I agree that the brain perceives the interleaved lines as a single image but the quality of the image is not the best it could be due to panel resolution limitations.
Just as the brain combines the images occuring at different time frames in a passive system
Again, the passive system shows the two 540-line pairs at the exact same time within the same video frame of 1080 lines. LG passive adds to that their proprietary method of using a second 120Hz cycle (as I explained in the articles) with video lines showing the remaining data missed from the original 3D image-pair, but as inverted lines (although that was not your point I explain that as well).
"Passive 3DTV Brain Perception - An Excuse for Technical Limitations?" (active could be the same you said)
The title refers to the way LG Display (and the study you included in the link) justifies how "perception" of two half images is good enough for the passive method to many viewers, not me. I agree in that the active shutter method also uses the brain to blend two full resolution video frames using time sequence rather than interleaved passive lines, but the active manufacturers did not start the claim of superiority, LG did.

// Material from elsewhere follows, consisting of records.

-- ==== Sys2Proof/Laws/TameBringup.lean ====
section
/-!
SUPPORT. Every operation of Machine/Bringup.lean keeps the queue, the canonical tables and the bounds of the clock (Tame).
-/
namespace Sys2Proof.Machine
set_option linter.all false

theorem execWrstNLow_out (s : State) (ns : Nat) : ∃ t, execWrstNLow ns s = .next t ∧ Tame true true true s t := by
  have h₀ := @Tame.refl true true true s
  generalize hs₀ : s = s₀ at h₀
  delta execWrstNLow
  refine ⟨_, rfl, ?_⟩
  repeat' first
    | with_reducible assumption
    | refine fun _ => ?_
    | fail_if_no_progress lift_lets
    | (intro x; refine tame_cut (a := s₀) (x := x) ?_ ?_; subst x; rotate_left; (clear_value x; intro hx); rotate_right)
    | (intro x; subst x)
    | with_reducible apply State.pulseDrawn_tame
    | with_reducible apply State.askReset_tame
    | fail_if_no_progress with_reducible apply Tame.upd
    | with_reducible apply tame_ite
    | with_reducible apply tame_ite_fst
    | with_reducible apply when_tame
    | with_reducible apply each_tame
    | with_reducible apply foldl_tame
    | with_reducible apply foldl_tame_fst
    | split
    | simp only [id_eq]
    | dsimp only
    | fail_if_no_progress with_reducible refine Tame.updFree ?_ (by first | omega | (simp; done) | (split <;> omega))
    | with_reducible apply Tame.updClkAt
    | fail_if_no_progress with_reducible refine Tame.updFuse ?_ (by first | omega | (simp; done) | (split <;> omega))
    | fail_if_no_progress with_reducible refine Tame.updClk ?_ (by (first | omega | (simp_all [regsPut_wf, State.clkAt]; done) | (simp_all [regsPut_wf, State.clkAt]; omega))) (by (first | omega | (simp_all [regsPut_wf, State.clkAt]; done) | (simp_all [regsPut_wf, State.clkAt]; omega))) (by (first | omega | (simp_all [regsPut_wf, State.clkAt]; done) | (simp_all [regsPut_wf, State.clkAt]; omega)))
    | fail_if_no_progress with_reducible refine Tame.updRegs ?_ (by (first | omega | (simp_all [regsPut_wf, State.clkAt]; done) | (simp_all [regsPut_wf, State.clkAt]; omega))) (by (first | omega | (simp_all [regsPut_wf, State.clkAt]; done) | (simp_all [regsPut_wf, State.clkAt]; omega)))
    | fail_if_no_progress with_reducible refine Tame.updDram ?_ (by (first | omega | (simp_all [regsPut_wf, State.clkAt]; done) | (simp_all [regsPut_wf, State.clkAt]; omega))) (by (first | omega | (simp_all [regsPut_wf, State.clkAt]; done) | (simp_all [regsPut_wf, State.clkAt]; omega))) (by (first | omega | (simp_all [regsPut_wf, State.clkAt]; done) | (simp_all [regsPut_wf, State.clkAt]; omega)))

theorem execSoftResetStart_out (s : State) : ∃ t, execSoftResetStart s = .next t ∧ Tame true true true s t := by
  have h₀ := @Tame.refl true true true s
  generalize hs₀ : s = s₀ at h₀
  delta execSoftResetStart
  refine ⟨_, rfl, ?_⟩
  repeat' first
    | with_reducible assumption
    | refine fun _ => ?_
    | fail_if_no_progress lift_lets
    | (intro x; refine tame_cut (a := s₀) (x := x) ?_ ?_; subst x; rotate_left; (clear_value x; intro hx); rotate_right)
    | (intro x; subst x)
    | with_reducible apply State.askReset_tame
    | fail_if_no_progress with_reducible apply Tame.upd
    | with_reducible apply tame_ite
    | with_reducible apply tame_ite_fst
    | with_reducible apply when_tame
    | with_reducible apply each_tame
    | with_reducible apply foldl_tame
    | with_reducible apply foldl_tame_fst
    | split
    | simp only [id_eq]
    | dsimp only
    | fail_if_no_progress with_reducible refine Tame.updFree ?_ (by first | omega | (simp; done) | (split <;> omega))
    | with_reducible apply Tame.updClkAt
    | fail_if_no_progress with_reducible refine Tame.updFuse ?_ (by first | omega | (simp; done) | (split <;> omega))
    | fail_if_no_progress with_reducible refine Tame.updClk ?_ (by (first | omega | (simp_all [regsPut_wf, State.clkAt]; done) | (simp_all [regsPut_wf, State.clkAt]; omega))) (by (first | omega | (simp_all [regsPut_wf, State.clkAt]; done) | (simp_all [regsPut_wf, State.clkAt]; omega))) (by (first | omega | (simp_all [regsPut_wf, State.clkAt]; done) | (simp_all [regsPut_wf, State.clkAt]; omega)))
    | fail_if_no_progress with_reducible refine Tame.updRegs ?_ (by (first | omega | (simp_all [regsPut_wf, State.clkAt]; done) | (simp_all [regsPut_wf, State.clkAt]; omega))) (by (first | omega | (simp_all [regsPut_wf, State.clkAt]; done) | (simp_all [regsPut_wf, State.clkAt]; omega)))
    | fail_if_no_progress with_reducible refine Tame.updDram ?_ (by (first | omega | (simp_all [regsPut_wf, State.clkAt]; done) | (simp_all [regsPut_wf, State.clkAt]; omega))) (by (first | omega | (simp_all [regsPut_wf, State.clkAt]; done) | (simp_all [regsPut_wf, State.clkAt]; omega))) (by (first | omega | (simp_all [regsPut_wf, State.clkAt]; done) | (simp_all [regsPut_wf, State.clkAt]; omega)))

theorem State.endSettle_tame {dr fu : Bool} {s₀ s : State} (h₀ : Tame dr fu false s₀ s) (k : ResetKind) : Tame dr fu false s₀ (State.endSettle s k) := by
  delta State.endSettle
  repeat' first
    | with_reducible assumption
    | refine fun _ => ?_
    | fail_if_no_progress lift_lets
    | (intro x; refine tame_cut (a := s₀) (x := x) ?_ ?_; subst x; rotate_left; (clear_value x; intro hx); rotate_right)
    | (intro x; subst x)
    | with_reducible apply State.setRace_tame
    | with_reducible apply State.dropRace_tame
    | fail_if_no_progress with_reducible apply Tame.upd
    | with_reducible apply tame_ite
    | with_reducible apply tame_ite_fst
    | with_reducible apply when_tame
    | with_reducible apply each_tame
    | with_reducible apply foldl_tame
    | with_reducible apply foldl_tame_fst
    | split
    | simp only [id_eq]
    | dsimp only
    | fail_if_no_progress with_reducible refine Tame.updFree ?_ (by first | omega | (simp; done) | (split <;> omega))
    | with_reducible apply Tame.updClkAt
    | fail_if_no_progress with_reducible refine Tame.updFuse ?_ (by first | omega | (simp; done) | (split <;> omega))
    | fail_if_no_progress with_reducible refine Tame.updClk ?_ (by (first | omega | (simp_all [regsPut_wf, State.clkAt]; done) | (simp_all [regsPut_wf, State.clkAt]; omega))) (by (first | omega | (simp_all [regsPut_wf, State.clkAt]; done) | (simp_all [regsPut_wf, State.clkAt]; omega))) (by (first | omega | (simp_all [regsPut_wf, State.clkAt]; done) | (simp_all [regsPut_wf, State.clkAt]; omega)))
    | fail_if_no_progress with_reducible refine Tame.updRegs ?_ (by (first | omega | (simp_all [regsPut_wf, State.clkAt]; done) | (simp_all [regsPut_wf, State.clkAt]; omega))) (by (first | omega | (simp_all [regsPut_wf, State.clkAt]; done) | (simp_all [regsPut_wf, State.clkAt]; omega)))
    | fail_if_no_progress with_reducible refine Tame.updDram ?_ (by (first | omega | (simp_all [regsPut_wf, State.clkAt]; done) | (simp_all [regsPut_wf, State.clkAt]; omega))) (by (first | omega | (simp_all [regsPut_wf, State.clkAt]; done) | (simp_all [regsPut_wf, State.clkAt]; omega))) (by (first | omega | (simp_all [regsPut_wf, State.clkAt]; done) | (simp_all [regsPut_wf, State.clkAt]; omega)))

theorem execSettleComplete_out (s : State) : ∃ t, execSettleComplete s = .next t ∧ Tame true true false s t := by
  have h₀ := @Tame.refl true true false s
  generalize hs₀ : s = s₀ at h₀
  delta execSettleComplete
  refine ⟨_, rfl, ?_⟩
  repeat' first
    | with_reducible assumption
    | refine fun _ => ?_
    | fail_if_no_progress lift_lets
    | (intro x; refine tame_cut (a := s₀) (x := x) ?_ ?_; subst x; rotate_left; (clear_value x; intro hx); rotate_right)
    | (intro x; subst x)
    | with_reducible apply State.endSettle_tame
    | fail_if_no_progress with_reducible apply Tame.upd
    | with_reducible apply tame_ite
    | with_reducible apply tame_ite_fst
    | with_reducible apply when_tame
    | with_reducible apply each_tame
    | with_reducible apply foldl_tame
    | with_reducible apply foldl_tame_fst
    | split
    | simp only [id_eq]
    | dsimp only
    | fail_if_no_progress with_reducible refine Tame.updFree ?_ (by first | omega | (simp; done) | (split <;> omega))
    | with_reducible apply Tame.updClkAt
    | fail_if_no_progress with_reducible refine Tame.updFuse ?_ (by first | omega | (simp; done) | (split <;> omega))
    | fail_if_no_progress with_reducible refine Tame.updClk ?_ (by (first | omega | (simp_all [regsPut_wf, State.clkAt]; done) | (simp_all [regsPut_wf, State.clkAt]; omega))) (by (first | omega | (simp_all [regsPut_wf, State.clkAt]; done) | (simp_all [regsPut_wf, State.clkAt]; omega))) (by (first | omega | (simp_all [regsPut_wf, State.clkAt]; done) | (simp_all [regsPut_wf, State.clkAt]; omega)))
    | fail_if_no_progress with_reducible refine Tame.updRegs ?_ (by (first | omega | (simp_all [regsPut_wf, State.clkAt]; done) | (simp_all [regsPut_wf, State.clkAt]; omega))) (by (first | omega | (simp_all [regsPut_wf, State.clkAt]; done) | (simp_all [regsPut_wf, State.clkAt]; omega)))
    | fail_if_no_progress with_reducible refine Tame.updDram ?_ (by (first | omega | (simp_all [regsPut_wf, State.clkAt]; done) | (simp_all [regsPut_wf, State.clkAt]; omega))) (by (first | omega | (simp_all [regsPut_wf, State.clkAt]; done) | (simp_all [regsPut_wf, State.clkAt]; omega))) (by (first | omega | (simp_all [regsPut_wf, State.clkAt]; done) | (simp_all [regsPut_wf, State.clkAt]; omega)))

theorem execSettleTimeout_out (s : State) : ∃ t, execSettleTimeout s = .next t ∧ Tame true true false s t := by
  have h₀ := @Tame.refl true true false s
  generalize hs₀ : s = s₀ at h₀
  delta execSettleTimeout
  refine ⟨_, rfl, ?_⟩
  repeat' first
    | with_reducible assumption
    | refine fun _ => ?_
    | fail_if_no_progress lift_lets
    | (intro x; refine tame_cut (a := s₀) (x := x) ?_ ?_; subst x; rotate_left; (clear_value x; intro hx); rotate_right)
    | (intro x; subst x)
    | with_reducible apply State.isolate_tame
    | with_reducible apply State.dropRace_tame
    | with_reducible apply State.endSettle_tame
    | fail_if_no_progress with_reducible apply Tame.upd
    | with_reducible apply tame_ite
    | with_reducible apply tame_ite_fst
    | with_reducible apply when_tame
    | with_reducible apply each_tame
    | with_reducible apply foldl_tame
    | with_reducible apply foldl_tame_fst
    | split
    | simp only [id_eq]
    | dsimp only
    | fail_if_no_progress with_reducible refine Tame.updFree ?_ (by first | omega | (simp; done) | (split <;> omega))
    | with_reducible apply Tame.updClkAt
    | fail_if_no_progress with_reducible refine Tame.updFuse ?_ (by first | omega | (simp; done) | (split <;> omega))
    | fail_if_no_progress with_reducible refine Tame.updClk ?_ (by (first | omega | (simp_all [regsPut_wf, State.clkAt]; done) | (simp_all [regsPut_wf, State.clkAt]; omega))) (by (first | omega | (simp_all [regsPut_wf, State.clkAt]; done) | (simp_all [regsPut_wf, State.clkAt]; omega))) (by (first | omega | (simp_all [regsPut_wf, State.clkAt]; done) | (simp_all [regsPut_wf, State.clkAt]; omega)))
    | fail_if_no_progress with_reducible refine Tame.updRegs ?_ (by (first | omega | (simp_all [regsPut_wf, State.clkAt]; done) | (simp_all [regsPut_wf, State.clkAt]; omega))) (by (first | omega | (simp_all [regsPut_wf, State.clkAt]; done) | (simp_all [regsPut_wf, State.clkAt]; omega)))
    | fail_if_no_progress with_reducible refine Tame.updDram ?_ (by (first | omega | (simp_all [regsPut_wf, State.clkAt]; done) | (simp_all [regsPut_wf, State.clkAt]; omega))) (by (first | omega | (simp_all [regsPut_wf, State.clkAt]; done) | (simp_all [regsPut_wf, State.clkAt]; omega))) (by (first | omega | (simp_all [regsPut_wf, State.clkAt]; done) | (simp_all [regsPut_wf, State.clkAt]; omega)))

theorem State.bist_tame {dr fu ck : Bool} {s₀ s : State} (h₀ : Tame dr fu ck s₀ s) : Tame dr fu ck s₀ (State.bist s) := by
  delta State.bist
  repeat' first
    | with_reducible assumption
    | refine fun _ => ?_
    | fail_if_no_progress lift_lets
    | (intro x; refine tame_cut (a := s₀) (x := x) ?_ ?_; subst x; rotate_left; (clear_value x; intro hx); rotate_right)
    | (intro x; subst x)
    | with_reducible apply State.fset_tame
    | fail_if_no_progress with_reducible apply Tame.upd
    | with_reducible apply tame_ite
    | with_reducible apply tame_ite_fst
    | with_reducible apply when_tame
    | with_reducible apply each_tame
    | with_reducible apply foldl_tame
    | with_reducible apply foldl_tame_fst
    | split
    | simp only [id_eq]
    | dsimp only
    | fail_if_no_progress with_reducible refine Tame.updFree ?_ (by first | omega | (simp; done) | (split <;> omega))
    | with_reducible apply Tame.updClkAt
    | fail_if_no_progress with_reducible refine Tame.updFuse ?_ (by first | omega | (simp; done) | (split <;> omega))
    | fail_if_no_progress with_reducible refine Tame.updClk ?_ (by (first | omega | (simp_all [regsPut_wf, State.clkAt]; done) | (simp_all [regsPut_wf, State.clkAt]; omega))) (by (first | omega | (simp_all [regsPut_wf, State.clkAt]; done) | (simp_all [regsPut_wf, State.clkAt]; omega))) (by (first | omega | (simp_all [regsPut_wf, State.clkAt]; done) | (simp_all [regsPut_wf, State.clkAt]; omega)))
    | fail_if_no_progress with_reducible refine Tame.updRegs ?_ (by (first | omega | (simp_all [regsPut_wf, State.clkAt]; done) | (simp_all [regsPut_wf, State.clkAt]; omega))) (by (first | omega | (simp_all [regsPut_wf, State.clkAt]; done) | (simp_all [regsPut_wf, State.clkAt]; omega)))
    | fail_if_no_progress with_reducible refine Tame.updDram ?_ (by (first | omega | (simp_all [regsPut_wf, State.clkAt]; done) | (simp_all [regsPut_wf, State.clkAt]; omega))) (by (first | omega | (simp_all [regsPut_wf, State.clkAt]; done) | (simp_all [regsPut_wf, State.clkAt]; omega))) (by (first | omega | (simp_all [regsPut_wf, State.clkAt]; done) | (simp_all [regsPut_wf, State.clkAt]; omega)))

In terms of the physical shift, I considered that, but I believe this shift is to small to be noticed
Is small when looking at the pixel size, but is large when considering that the whole half of the image is shifted, and is actually shifted 2 lines down not one. I.e. if we shift everything down, the original line 2 that is missing on the left image can only be displayed with a left-odd retarder video line to reach the left eye, if done by the odd-line 1 it would reverse the content of every line (what LG does today), so it has to be done by odd-line 3 also reserved for the left eye , which means the content of line 1 of the left eye would be followed by the content of line 2 of the left eye but displayed in odd-line 3 for that eye. The line-skipping would happen to the right eye as well (line 3 of the right eye actually shown in line 4 of the right image with the content of line 2 of that image).

Doing it with 1079 or 1081 would produce the same consequence of line skipping. Two lines showing a blue sky with no clouds may be reasonable, but if the image has to show a lot different pixel detail like in the example of my article it could become objectionable to the point that I rather not see that information and may prefer to see the same repeated two-540p images on the next 120Hz cycle, possibly with pixel motion interpolation, like standard passive 3DTVs did originally.
bias is stating that active technology is superior to passive
Please indicate a statement in my articles that uses the "superior" word, and if I use another way to express similarly I always qualify in some paragraph in the same content that both technologies are necessary in the market for different people, regardless of my preference.

Regarding the displaymate comparison please note that plasma, the panel type of better image quality, was ignored in the comparison, so the comparison was actually "what LCD can do with active vs. passive", not a comparison of what the 3D technologies can do. In addition many of the LCD technology limitations the same author expressed in another report were ignored in this report, such as limited viewing angle, impact of color, contrast, brightness, etc. which also impacts 3D perception, so the report is not consistent with "his own" previous findings on LCD, reason by which it lost credibility to me.